== Your instructions ==
Only one stretch of the data is wanted: the line containing "case ie => rfl", the line containing "case readIe => rfl", and every line between them, copied exactly.

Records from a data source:

/-- A TAC write in full (R444): three bits are stored, and TIMA and IF are left alone. -/
theorem writeTac_eq (v : Byte) (d : Devices) : d.writeTac v = { d with
    timer := { d.timer with
      tac := v.extractLsb' 0 3, edge := Timer.signal { d.timer with tac := v.extractLsb' 0 3 } } } := by
  unfold Devices.writeTac
  rw [Devices.mk.injEq]
  exact ⟨timerEdge_timer _ _, timerEdge_display _ _, timerEdge_ifr _ _, timerEdge_renderer _ _⟩

/-- The high byte of a word as a number. -/
theorem toNat_extract_high (w : Word) : (w.extractLsb' 8 8 : Byte).toNat = w.toNat / 256 := by
  have := w.isLt
  rw [BitVec.extractLsb'_toNat, Nat.shiftRight_eq_div_pow]
  omega

/-- TAC reads with its five unused bits set (R50). -/
theorem tac_read_eq : ∀ x : BitVec 3, (0b11111#5 ++ x : Byte) = 0xF8 ||| x.setWidth 8 := by decide

/-- IF reads with its three unused bits set (R50). -/
theorem if_read_eq : ∀ x : BitVec 5, (0b111#3 ++ x : Byte) = 0xE0 ||| x.setWidth 8 := by decide

/-- SC reads with its six unused bits set (R50). -/
theorem sc_read_eq : ∀ x y : Bool, (BitVec.ofBool x ++ 0b111111#6 ++ BitVec.ofBool y : Byte) =
    0x7E ||| (if x then 0x80 else 0) ||| (if y then 0x01 else 0) := by decide

/-- Settles O45: each register's clause is its row of the register map (R50), at the address the map gives it. -/
theorem timerRegisterWrites : Obligations.TimerRegisterWrites := by
  intro v s t counts
  refine ⟨?div, ?tac, ?tima, ?tma, ?ifReg, ?ie, ?sb, ?sc, ?readDiv, ?readTima, ?readTma, ?readTac, ?readIf, ?readIe, ?readSb, ?readSc,
    fun _ => ⟨rfl, rfl⟩⟩
  case div =>
    intro h
    rw [routeWrite_io (r := .div) v s (by decide) (by decide), writeIoReg, writeDiv_eq s.dev h]
  case tac =>
    refine ⟨Timer.signal { t with tac := v.extractLsb' 0 3 }, ?_, rfl⟩
    rw [routeWrite_io (r := .tac) v s (by decide) (by decide), writeIoReg, writeTac_eq]
  case tima => exact routeWrite_io (r := .tima) v s (by decide) (by decide)
  case tma => exact routeWrite_io (r := .tma) v s (by decide) (by decide)
  case ifReg => exact routeWrite_io (r := .ifReg) v s (by decide) (by decide)
  case ie => rfl
  case sb => exact routeWrite_io (r := .sb) v s (by decide) (by decide)
  case sc => exact routeWrite_io (r := .sc) v s (by decide) (by decide)
  case readDiv => rw [routeRead_io (r := .div) s (by decide) (by decide)]; exact toNat_extract_high _
  case readTima => exact routeRead_io (r := .tima) s (by decide) (by decide)
  case readTma => exact routeRead_io (r := .tma) s (by decide) (by decide)
  case readTac => rw [routeRead_io (r := .tac) s (by decide) (by decide)]; exact tac_read_eq _
  case readIf => rw [routeRead_io (r := .ifReg) s (by decide) (by decide)]; exact if_read_eq _
  case readIe => rfl
  case readSb => exact routeRead_io (r := .sb) s (by decide) (by decide)
  case readSc => rw [routeRead_io (r := .sc) s (by decide) (by decide)]; exact sc_read_eq _ _

/-! ### Addresses that are not the block's storage -/

/-- The addresses of the page FF00 that no register answers (R51). -/
theorem ioReg_unmapped : ∀ k < 0x80, k = 3 ∨ (0x08 ≤ k ∧ k < 0x0F) ∨ 0x4C ≤ k → ioReg k = .unmapped := by decide

/-- The audio range (R50). -/
theorem ioReg_audio : ∀ k < 0x40, 0x10 ≤ k → ioReg k = .audio := by decide

/-- The unusable range reads as 0xFF (R110). -/
theorem routeRead_unusable {a : Word} (s : State) (h : region a = .unusable) : routeRead a s = 0xFF := by
  unfold routeRead routeReadWith
  rw [h]

/-- The unusable range ignores writes (R110). -/
theorem routeWrite_unusable {a : Word} (v : Byte) (s : State) (h : region a = .unusable) : routeWrite a v s = s := by
  unfold routeWrite
  rw [h]

/-- The page of the peripheral registers (R110). -/
theorem region_io {a : Word} (hlo : 0xFF00 ≤ a.toNat) (hhi : a.toNat < 0xFF80) : region a = .io :=
  region_of_bounds a .io hlo hhi

/-- The cartridge's two ranges (R110). -/
theorem region_cartridge {a : Word} (h : a.toNat < 0x8000 ∨ (0xA000 ≤ a.toNat ∧ a.toNat < 0xC000)) :
    region a = .rom ∨ region a = .cartRam :=
  h.imp (region_of_bounds a .rom (Nat.zero_le _)) fun hb => region_of_bounds a .cartRam hb.1 hb.2

/-- A read of the cartridge is the mapper's (R111). -/
theorem routeRead_cartridge {a : Word} (s : State) (h : region a = .rom ∨ region a = .cartRam) :
    routeRead a s = mapperRead a s := by
  unfold routeRead routeReadWith
  rcases h with h | h <;> rw [h]

/-- A write to the cartridge is the mapper's (R111). -/
theorem routeWrite_cartridge {a : Word} (v : Byte) (s : State) (h : region a = .rom ∨ region a = .cartRam) :
    routeWrite a v s = mapperWrite a v s := by
  unfold routeWrite
  rcases h with h | h <;> rw [h]

theorem mapperWrite_mem (a : Word) (v : Byte) (s : State) : (mapperWrite a v s).mem = s.mem := by
  unfold mapperWrite
  split <;> rfl

/-- The ROM-only default ignores writes and answers from its image (R111, log entry 14). -/
theorem mapper_romOnly (a : Word) (v : Byte) (s : State) (h : s.params.mapper = .romOnly) :
    mapperWrite a v s = s ∧ mapperRead a s = if a.toNat < 0x8000 then s.mem.read a.toNat else 0xFF := by
  unfold mapperWrite mapperRead
  rw [h]
  exact ⟨rfl, rfl⟩

/-- An external mapper notes the write and answers from the writes it has received (log entry 5). -/
theorem mapper_external (a : Word) (v : Byte) (s : State) (h : s.params.mapper = .external) :
    mapperWrite a v s = { s with mapperLog := (a.toNat, v) :: s.mapperLog } ∧
      mapperRead a s = Config.mapperRead s.mapperLog a := by
  unfold mapperWrite mapperRead
  rw [h]
  exact ⟨rfl, rfl⟩

/-- The silent default ignores writes and reads 0xFF (R8). -/
theorem apu_silent (a : Word) (v : Byte) (s : State) (h : s.params.apu = .silent) :
    apuWrite a v s = s ∧ apuRead a s = 0xFF := by
  unfold apuWrite apuRead
  rw [h]
  exact ⟨rfl, rfl⟩

/-- An external audio unit notes the write and answers from the writes it has received (log entry 5). -/
theorem apu_external (a : Word) (v : Byte) (s : State) (h : s.params.apu = .external) :
    apuWrite a v s = { s with apuLog := (a.toNat, v) :: s.apuLog } ∧ apuRead a s = Config.apuRead s.apuLog a := by
  unfold apuWrite apuRead
  rw [h]
  exact ⟨rfl, rfl⟩

/-- Settles O52: each range is a region or a register of the map, and its answer that of the unmapped row, LY, the mapper or the APU. -/
theorem noStorageThere : Obligations.NoStorageThere := by
  intro a v s n unmapped
  refine ⟨?unmapped, ?ly, ?cartridge, ?audio⟩
  case unmapped =>
    rintro (⟨hlo, hhi⟩ | h)
    · have hr : region a = .unusable := region_of_bounds a .unusable hlo hhi
      exact ⟨routeRead_unusable s hr, routeWrite_unusable v s hr⟩
    · have hr : region a = .io := region_io (by omega) (by omega)
      have hk : ioRegAt a = .unmapped := ioReg_unmapped _ (by omega) (by omega)
      exact ⟨routeRead_io s hr hk, routeWrite_io v s hr hk⟩
  case ly =>
    exact ⟨routeWrite_io (r := .ly) v s (by decide) (by decide), routeRead_io (r := .ly) s (by decide) (by decide)⟩
  case cartridge =>
    intro h
    have hr := region_cartridge h
    rw [routeWrite_cartridge v s hr, routeRead_cartridge s hr]
    exact ⟨mapperWrite_mem a v s, mapper_romOnly a v s, mapper_external a v s⟩
  case audio =>
    intro hlo hhi
    have hr : region a = .io := region_io (by omega) (by omega)
    have hk : ioRegAt a = .audio := ioReg_audio _ (by omega) (by omega)
    rw [routeWrite_io v s hr hk, routeRead_io s hr hk]
    exact ⟨apu_silent a v s, apu_external a v s⟩

/-! ### OAM DMA -/

/-- Every source address of the copy lies below the mirror (R131). -/
theorem dmaSource_lt (v : Byte) (n : Nat) (hn : n < 160) : (dmaSource v n).toNat < 0xE000 := by
  have := v.isLt
  rw [dmaSource_toNat v n hn]
  split <;> omega

/-- The regions below the mirror (R110). -/
theorem region_below_echo {a : Word} (h : a.toNat < 0xE000) :
    region a = .rom ∨ region a = .vram ∨ region a = .cartRam ∨ region a = .wram := by
  rw [region_toNat, if_pos h]
  split_ifs <;> simp

/-- A source byte depends on its own byte of memory and on the mapper alone. -/
theorem dmaRead_congr {s t : State} (v : Byte) (n : Nat) (hn : n < 160)
    (hm : t.mem.read (dmaSource v n).toNat = s.mem.read (dmaSource v n).toNat)
    (hl : t.mapperLog = s.mapperLog) (hp : t.params = s.params) : dmaRead v n t = dmaRead v n s := by
  unfold dmaRead routeReadWith
  rcases region_below_echo (dmaSource_lt v n hn) with hr | hr | hr | hr <;> rw [hr]
  · simp only [mapperRead, hm, hl, hp]
  · simp only [hm, Bool.false_and]
  · simp only [mapperRead, hm, hl, hp]
  · exact hm

/-- A copy changes no byte that the copy reads. -/
theorem dmaRead_dmaCopy (v : Byte) (n m : Nat) (s : State) (hn : n < 160) : dmaRead v n (dmaCopy v m s) = dmaRead v n s := by
  have hlt := dmaSource_lt v n hn
  refine dmaRead_congr v n hn (dmaCopy_mem_ne v m s _ fun i _ => by omega) ?_ ?_ <;> rw [dmaCopy_eq v m s]

/-- The bytes of OAM after a copy of `m` bytes (R130). -/
theorem dmaCopy_mem_same (v : Byte) (m n : Nat) (s : State) (hm : m ≤ 160) (hn : n < m) (hs : s.memOk) :
    (dmaCopy v m s).mem.read (0xFE00 + n) = dmaRead v n s := by
  induction m with
  | zero => omega
  | succ m ih =>
    rw [dmaCopy]
    dsimp only
    by_cases h : n = m
    · subst h
      rw [Memory.read_write_same _ _ _ (dmaCopy_memOk v n s (by omega) hs).1, dmaRead_dmaCopy v n n s (by omega)]
    · rw [Memory.read_write_ne _ _ _ _ (by omega)]
      exact ih (by omega) (by omega)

== Exercise solution ==
  case ie => rfl
  case sb => exact routeWrite_io (r := .sb) v s (by decide) (by decide)
  case sc => exact routeWrite_io (r := .sc) v s (by decide) (by decide)
  case readDiv => rw [routeRead_io (r := .div) s (by decide) (by decide)]; exact toNat_extract_high _
  case readTima => exact routeRead_io (r := .tima) s (by decide) (by decide)
  case readTma => exact routeRead_io (r := .tma) s (by decide) (by decide)
  case readTac => rw [routeRead_io (r := .tac) s (by decide) (by decide)]; exact tac_read_eq _
  case readIf => rw [routeRead_io (r := .ifReg) s (by decide) (by decide)]; exact if_read_eq _
  case readIe => rfl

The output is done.